* _Task statement_
Your task is to transcribe the entries below exactly, from their first line down to the line containing "rw [decode1B, t 0 11 5 (by decide)]", and to stop there.

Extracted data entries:
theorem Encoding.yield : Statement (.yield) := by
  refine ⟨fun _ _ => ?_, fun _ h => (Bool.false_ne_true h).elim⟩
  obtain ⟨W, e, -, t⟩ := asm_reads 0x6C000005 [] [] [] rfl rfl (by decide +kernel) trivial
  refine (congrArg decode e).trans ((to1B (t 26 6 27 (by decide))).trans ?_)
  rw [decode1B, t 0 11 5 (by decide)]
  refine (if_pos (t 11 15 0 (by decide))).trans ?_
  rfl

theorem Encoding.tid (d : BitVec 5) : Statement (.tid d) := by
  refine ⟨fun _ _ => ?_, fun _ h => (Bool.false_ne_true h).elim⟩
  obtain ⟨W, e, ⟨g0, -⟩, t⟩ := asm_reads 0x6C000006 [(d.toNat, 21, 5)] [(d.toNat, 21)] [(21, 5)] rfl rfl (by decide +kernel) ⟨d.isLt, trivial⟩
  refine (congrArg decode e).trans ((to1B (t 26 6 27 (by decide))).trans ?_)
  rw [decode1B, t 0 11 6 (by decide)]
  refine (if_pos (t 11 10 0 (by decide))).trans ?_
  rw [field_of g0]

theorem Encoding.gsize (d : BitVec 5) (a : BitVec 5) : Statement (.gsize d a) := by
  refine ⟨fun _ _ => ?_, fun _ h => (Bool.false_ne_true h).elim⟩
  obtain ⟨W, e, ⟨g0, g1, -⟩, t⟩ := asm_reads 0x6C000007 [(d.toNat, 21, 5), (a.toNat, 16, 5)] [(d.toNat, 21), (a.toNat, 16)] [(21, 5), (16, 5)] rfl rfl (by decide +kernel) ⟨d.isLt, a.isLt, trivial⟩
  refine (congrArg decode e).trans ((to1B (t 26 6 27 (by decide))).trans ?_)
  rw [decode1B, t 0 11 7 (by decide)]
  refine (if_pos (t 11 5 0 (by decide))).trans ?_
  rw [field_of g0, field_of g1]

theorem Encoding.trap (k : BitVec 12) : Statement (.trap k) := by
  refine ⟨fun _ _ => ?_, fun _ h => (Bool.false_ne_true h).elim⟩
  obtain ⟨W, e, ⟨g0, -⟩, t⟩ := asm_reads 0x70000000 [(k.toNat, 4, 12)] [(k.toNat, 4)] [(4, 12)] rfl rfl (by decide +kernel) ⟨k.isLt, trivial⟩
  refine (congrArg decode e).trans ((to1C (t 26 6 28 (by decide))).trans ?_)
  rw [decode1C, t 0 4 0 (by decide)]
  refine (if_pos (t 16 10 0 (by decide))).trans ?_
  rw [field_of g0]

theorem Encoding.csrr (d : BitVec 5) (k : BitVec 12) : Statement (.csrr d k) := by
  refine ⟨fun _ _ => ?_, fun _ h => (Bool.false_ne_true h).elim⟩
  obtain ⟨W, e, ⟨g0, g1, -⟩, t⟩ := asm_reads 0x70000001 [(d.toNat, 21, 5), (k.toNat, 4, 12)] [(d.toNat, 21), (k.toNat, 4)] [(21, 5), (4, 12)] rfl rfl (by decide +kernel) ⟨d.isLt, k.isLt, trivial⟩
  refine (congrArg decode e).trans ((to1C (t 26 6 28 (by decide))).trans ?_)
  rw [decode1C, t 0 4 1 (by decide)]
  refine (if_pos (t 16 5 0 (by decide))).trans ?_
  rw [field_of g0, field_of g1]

* _Exercise solution_
theorem Encoding.yield : Statement (.yield) := by
  refine ⟨fun _ _ => ?_, fun _ h => (Bool.false_ne_true h).elim⟩
  obtain ⟨W, e, -, t⟩ := asm_reads 0x6C000005 [] [] [] rfl rfl (by decide +kernel) trivial
  refine (congrArg decode e).trans ((to1B (t 26 6 27 (by decide))).trans ?_)
  rw [decode1B, t 0 11 5 (by decide)]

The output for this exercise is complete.